Set out exactly every line of the entries below, starting at the line that holds "0 => some b.userTl" and stopping after the line that holds "R345, R348) -/".

____

/-- The detail word of a WAIT_CLASS fault (Table PRG-4). -/
def Target.detail (t : Target) (w : Nat) : Nat :=
  t.kind + 2 ^ 8 * w + 2 ^ 10 * t.cls + 2 ^ 12 * t.clsL + 2 ^ 14 * t.prom.toNat
/-- A WAIT_CLASS fault (Table PRG-2). -/
def classFault (sub name detail : Nat) : Fault2 := { cause := 0x10, sub := sub, faddr := name, detail := detail }
/-- The fault of a check for a waiter of class w; none where the wait proceeds (R238). -/
def Target.fault (t : Target) (w : Nat) : Option Fault2 :=
  if w ≤ t.cls ∨ (t.prom ∧ !t.fixed) then none else some (classFault (if t.fixed then 4 else 1) t.name (t.detail w))
/-- Blocks that a new reference names while a spill of theirs goes on return before those that no reference names (R241). -/
def State.nameFirst (s : State) (r : Ref) : State :=
  { s with blocks := s.blocks.map fun b =>
      if (r.block == some b.id || r.covers b.ctx b.lvl b.jrec) && b.groups.any (·.victim) then { b with first := true } else b }
/-- Whether the context of a waiting group runs: while it is switched out a budget pauses, and stands as the time left (R243). -/
def State.waiterRuns (s : State) (waiter : Option PRef) : Bool := waiter.all fun w =>
  (s.block? w.blk).all fun b => (s.ctx? b.ctx).all (·.st == .running)
/-- The reference that a wait which proceeds holds, at class w; a promotion to res has a budget (R238, R241). `owner` is the packet
of a dependence between launches, and `graph` its graph's record (R362). -/
def State.hold (s : State) (waiter : Option PRef) (queue : Option Nat) (w : Nat) (t : Target)
    (owner : Option (Nat × Nat) := none) (graph : Nat := 0) : State :=
  if t.block.isNone ∧ t.join.isNone ∧ t.launch.isNone then s
  else
    let r : Ref :=
      { id := s.uid, waiter := waiter, queue := queue, cls := w, block := t.block, join := t.join, launch := t.launch,
        name := t.name, detail := t.detail w, owner := owner, graph := graph,
        budget := if w = 2 ∧ t.cls < 2 then some ((if s.waiterRuns waiter then s.ct else 0) + 200000) else none }
    State.nameFirst { s with uid := s.uid + 1, refs := s.refs ++ [r] } r
/-- The target that a block is, for a wait of a kind. -/
def State.blockTarget (s : State) (kind name : Nat) (b : Block) : Target :=
  { kind := kind, cls := s.curClass b, clsL := b.clsL, prom := b.prom, name := name, block := some b.id }
/-- The target of a wait on the waiter's own block: T is W (kinds 1 and 2). -/
def State.ownTarget (s : State) (kind : Nat) (b : Block) : Target :=
  { kind := kind, cls := s.curClass b, clsL := b.clsL, prom := b.prom }

/-! ## Block names and counters (R212, R213) -/

/-- A block's name. -/
def blockName (b : Block) : Nat := holderId b 0 + 2 ^ 32 * b.die
/-- The block a name reaches in a context. -/
def State.named (s : State) (ctx name : Nat) : Option Block :=
  if 2 ^ 37 ≤ name ∨ s.pkg.dies ≤ name / 2 ^ 32 then none
  else match s.holderBlock (name / 2 ^ 32) (name % 2 ^ 32) with
    | some (b, 0) => if b.ctx = ctx then some b else none
    | _ => none
/-- The counter of a kind (Table CLP-7); none where the name reaches nothing. -/
def State.counter (s : State) (b : Block) (kind name : Nat) : Option Nat :=
  match kind with
  | 0 => some b.userTl
  | 1 => some b.copyTl
  | 2 => some b.mtxTl
  | 3 => (s.win? b.ctx name).bind fun w => if w.kind = 2 then some w.wsrc else none
  | 4 => (s.win? b.ctx name).map (·.wtgt)
  | 5 => (s.uqs.find? fun q => q.num == name && q.ctx == b.ctx && q.st != .destroyed).map (·.qtl)
  | _ => (s.named b.ctx name).map (·.userTl)
/-- The target of a timeline wait (Table PRG-1). -/
def State.tlTarget (s : State) (b : Block) (kind name : Nat) : Target :=
  match kind with
  | 3 | 4 => let k := match s.win? b.ctx name with | some w => w.cls | none => 0
    { kind := 4, cls := k, clsL := k, fixed := true, name := name }
  | 5 => let k := match s.uqs.find? (·.num == name) with | some q => q.cls | none => 0
    { kind := 5, cls := k, clsL := k, fixed := true, name := name }
  | 6 => match s.named b.ctx name with
    | some t => s.blockTarget 3 name t
    | none => s.ownTarget 3 b
  | _ => s.ownTarget 2 b
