-- ==== Sys2Proof/Machine/Place.lean ====
section
/-!
DEFINITION. Placement and residency: blocks and their launch state (R84, R116, R234, R235, R348, R363, R397), the block of a
locket (R293), the end of a block (R104, R123, R361), the register steward (R118, R119), promotion to res (R240, R241),
pre-emption (R315) and context switches (R243, R317).
-/
namespace Sys2Proof.Machine
open Sys2Proof.Num

/-! ## Group slots (R397) -/

/-- Slots of a core in use. -/
def State.slotsUsed (s : State) (die core : Nat) : List Nat :=
  (s.blocks.filter fun b => b.die == die && b.core == core).flatMap fun b => b.groups.filterMap fun g =>
    if g.isResident then g.slotNo else none
/-- The slot that the next group takes: the quarter with the fewest groups, its lowest free slot. -/
def nextSlot (used : List Nat) : Option Nat :=
  let held := fun q => (used.filter fun x => x / 16 == q).length
  let q := (List.range 4).foldl (fun best q => if held q < held best then q else best) 0
  ((List.range 16).map (16 * q + ·)).find? fun x => !used.contains x
/-- Slots for n groups in order. -/
def takeSlots : Nat → List Nat → Option (List Nat)
  | 0, _ => some []
  | n + 1, used => match nextSlot used with
    | none => none
    | some x => (takeSlots n (x :: used)).map (x :: ·)

/-! ## Admission (R116, R167, R202, R234, R345, R348) -/

/-- Sum of the reservations of a core's resident groups that a test keeps, in one pool. -/
def State.reserved (s : State) (die core : Nat) (vec : Bool) (keep : Block → Bool) : Nat :=
  (s.blocks.map fun b =>
    if b.die != die || b.core != core || b.st == .saved || !keep b then 0 else match s.kernel? b.kobj with
      | none => 0
      | some k => (b.groups.filter (·.isResident)).length * (if vec then (s.reserve b k).1 else (s.reserve b k).2)).sum
/-- The largest max-live of the resident groups of a core whose class is below res. -/
def State.maxLive (s : State) (die core : Nat) (vec : Bool) (but : Nat) : Nat :=
  (s.blocks.map fun b =>
    if b.die != die || b.core != core || b.st == .saved || b.id == but || s.curClass b == 2 || !b.groups.any (·.isResident) then 0
    else match s.kernel? b.kobj with | none => 0 | some k => if vec then k.vmax else k.gmax).foldl max 0
/-- R116 for a block of n groups on a core: `res` by its class; `but` is the block itself where it is there already;
`held` what its groups hold beyond their reservations. -/
def State.poolsFit (s : State) (die core : Nat) (k : Kernel) (n : Nat) (res : Bool) (but : Nat) (heldV heldG : Nat) : Bool :=
  let fit := fun (vec : Bool) (mx fl held : Nat) =>
    let own := max held (n * if res then mx else fl)
    let others := (s.blocks.map fun b =>
      if b.id == but || b.die != die || b.core != core || b.st == .saved then 0 else match s.kernel? b.kobj with
        | none => 0
        | some k => (b.groups.map fun g => if !g.isResident then 0 else
            if vec then max g.heldV (s.reserve b k).1 else max g.heldG (s.reserve b k).2).sum).sum
    let resv := s.reserved die core vec fun b => b.id != but
    decide (others + own ≤ 4096) &&
      (if res then decide (resv + n * mx + s.maxLive die core vec but ≤ 4096)
       else decide (mx + s.reserved die core vec (fun b => b.id != but && s.curClass b == 2) ≤ 4096))
  fit true k.vmax k.vfloor heldV && fit false k.gmax k.gfloor heldG
/-- Scratchpad bytes of a slice that are taken. -/
def State.scratchUsed (s : State) (die core : Nat) : Nat :=
  ((s.blocks.filter fun b => b.die == die && b.core == core).map (·.scratchLeft)).sum +
    ((s.bufs.filter fun u => u.die == die && u.slice == core && u.st != .free).map fun u => roundUp u.size 128).sum
/-- Blocks that occupy a core. -/
def State.onCore (s : State) (die core : Nat) : List Block :=
  s.blocks.filter fun b => b.die == die && b.core == core && b.st != .saved
/-- The lowest free block slot of a core. -/
def State.freeBslot (s : State) (die core : Nat) : Option Nat :=
  (List.range 16).find? fun k => !(s.onCore die core).any (·.bslot == k)
/-- The lowest free record of a context's save area (R345). -/
def State.freeRecord (s : State) (c : Ctx) : Option Nat :=
  (List.range c.saveblks).find? fun n => !s.blocks.any fun b => b.ctx == c.num && b.recNo == n
/-- R348: a new block of a tenant of n groups. What the package measures of the tenant is free (log 67). -/
def State.budgetOk (s : State) (tenant n : Nat) : Bool :=
  match s.tenants.find? (·.num == tenant) with
  | none => false
  | some t =>
    let used := ((s.blocks.filter fun b => (s.ctx? b.ctx).any (·.tenant == tenant)).map fun b =>
      (b.groups.filter (·.isResident)).length).sum
    decide (used + n ≤ t.cores) && decide (Config.traffic tenant s.ct < t.bw) && decide (Config.power tenant s.ct < t.power)
/-- Whether the hardware queues of a launch are free on a core, or its own (R176). -/
def State.hqFree (s : State) (die core en launch : Nat) : Bool :=
  (bitList 8 en).all fun q => !s.hqs.any fun h => h.die == die && h.core == core && h.num == q && h.launch != launch
/-- What the core itself must have for n groups: slots, a block slot, pools, clasps, scratchpad. -/
def State.coreFits (s : State) (die core : Nat) (k : Kernel) (n : Nat) (res : Bool) (clasps scratch but heldV heldG : Nat) :
    Bool :=
  decide (die < s.pkg.dies) && decide (core < 56) && (takeSlots n (s.slotsUsed die core)).isSome &&
    (s.freeBslot die core).isSome && s.poolsFit die core k n res but heldV heldG &&
    decide ((((s.onCore die core).map (·.clasps.length)).sum) + clasps ≤ 256) &&
    decide (s.scratchUsed die core + scratch ≤ 3145728)
/-- The number of groups and clasps that an item's block has: a locket's has one and none (R293), a work-graph node's has one
group (R364). -/
def Item.shape (i : Item) (k : Kernel) : Nat × Nat :=
  if i.locket.isSome then (1, 0) else match i.origin with | .node _ _ => (1, k.clasps) | _ => (k.ngroups, k.clasps)
/-- The class of an item's block by itself: a locket's current class counts until its fences are met (R293). -/
def Item.own (i : Item) : Nat := match i.locket with
  | some (_, bs) => if (lkFences bs).isEmpty then i.clsL else max i.clsL (fieldAt bs 0x29 1)
  | none => i.clsL
/-- The class of the references held on an item's work. -/
def State.itemRefs (s : State) (i : Item) : Nat := refMax (s.refs.filter fun r => r.covers i.ctx i.lvl i.jrec)
/-- The class of an item in the order of placement: a promotion to res counts as evt (R239, R240). -/
def State.itemClass (s : State) (i : Item) : Nat := if i.own = 2 then 2 else max i.own (min 1 (s.itemRefs i))
/-- Registers that an item's groups hold from the start: those that a locket restores (R293). -/
def Item.holds (i : Item) : Nat × Nat := match i.locket with
  | some (_, bs) =>
    let sd := fieldAt bs 0x2B 1
    let gs := bitList 64 (fieldAt bs 0x58 8)
    ((bitList 64 (fieldAt bs 0x50 8)).length, gs.length + if sd = 0 || gs.contains sd then 0 else 1)
  | none => (0, 0)
/-- Whether a started evt block of a context is saved, or groups of it are spilled: then no opt block of the context is placed or
returned (R235). -/
def State.evtAway (s : State) (ctx : Nat) : Bool := s.blocks.any fun b =>
  b.ctx == ctx && s.curClass b == 1 && (b.st == .saved || b.groups.any (·.st == .spilled))
/-- Whether an item's next block may be placed at all: its context runs, a record is free, and the budgets have room, which do
not gate the residency of a target of a promotion to res (R345, R348). -/
def State.mayPlace (s : State) (i : Item) (c : Ctx) (n : Nat) : Bool :=
  i.queued && c.st == .running && !(s.itemClass i == 0 && s.evtAway i.ctx) && (s.freeRecord c).isSome &&
    (s.budgetOk c.tenant n || s.itemRefs i == 2)
/-- Whether an item's next block can be placed on a core. -/
def State.admits (s : State) (i : Item) (die core : Nat) : Bool :=
  match s.ctx? i.ctx, s.kernel? i.kobj with
  | some c, some k =>
    let (n, cl) := i.shape k
    s.mayPlace i c n && i.hdie.all (· == die) &&
      s.coreFits die core k n (i.own == 2) cl k.scratch 0 i.holds.1 i.holds.2 && s.hqFree die core i.hqEn i.launchNo
  | _, _ => false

____

Answer to this task:
  | 0 => some b.userTl
  | 1 => some b.copyTl
  | 2 => some b.mtxTl
  | 3 => (s.win? b.ctx name).bind fun w => if w.kind = 2 then some w.wsrc else none
  | 4 => (s.win? b.ctx name).map (·.wtgt)
  | 5 => (s.uqs.find? fun q => q.num == name && q.ctx == b.ctx && q.st != .destroyed).map (·.qtl)
  | _ => (s.named b.ctx name).map (·.userTl)
/-- The target of a timeline wait (Table PRG-1). -/
def State.tlTarget (s : State) (b : Block) (kind name : Nat) : Target :=
  match kind with
  | 3 | 4 => let k := match s.win? b.ctx name with | some w => w.cls | none => 0
    { kind := 4, cls := k, clsL := k, fixed := true, name := name }
  | 5 => let k := match s.uqs.find? (·.num == name) with | some q => q.cls | none => 0
    { kind := 5, cls := k, clsL := k, fixed := true, name := name }
  | 6 => match s.named b.ctx name with
    | some t => s.blockTarget 3 name t
    | none => s.ownTarget 3 b
  | _ => s.ownTarget 2 b
-- ==== Sys2Proof/Machine/Place.lean ====
section
/-!
DEFINITION. Placement and residency: blocks and their launch state (R84, R116, R234, R235, R348, R363, R397), the block of a
locket (R293), the end of a block (R104, R123, R361), the register steward (R118, R119), promotion to res (R240, R241),
pre-emption (R315) and context switches (R243, R317).
-/
namespace Sys2Proof.Machine
open Sys2Proof.Num

/-! ## Group slots (R397) -/

/-- Slots of a core in use. -/
def State.slotsUsed (s : State) (die core : Nat) : List Nat :=
  (s.blocks.filter fun b => b.die == die && b.core == core).flatMap fun b => b.groups.filterMap fun g =>
    if g.isResident then g.slotNo else none
/-- The slot that the next group takes: the quarter with the fewest groups, its lowest free slot. -/
def nextSlot (used : List Nat) : Option Nat :=
  let held := fun q => (used.filter fun x => x / 16 == q).length
  let q := (List.range 4).foldl (fun best q => if held q < held best then q else best) 0
  ((List.range 16).map (16 * q + ·)).find? fun x => !used.contains x
/-- Slots for n groups in order. -/
def takeSlots : Nat → List Nat → Option (List Nat)
  | 0, _ => some []
  | n + 1, used => match nextSlot used with
    | none => none
    | some x => (takeSlots n (x :: used)).map (x :: ·)

/-! ## Admission (R116, R167, R202, R234, R345, R348) -/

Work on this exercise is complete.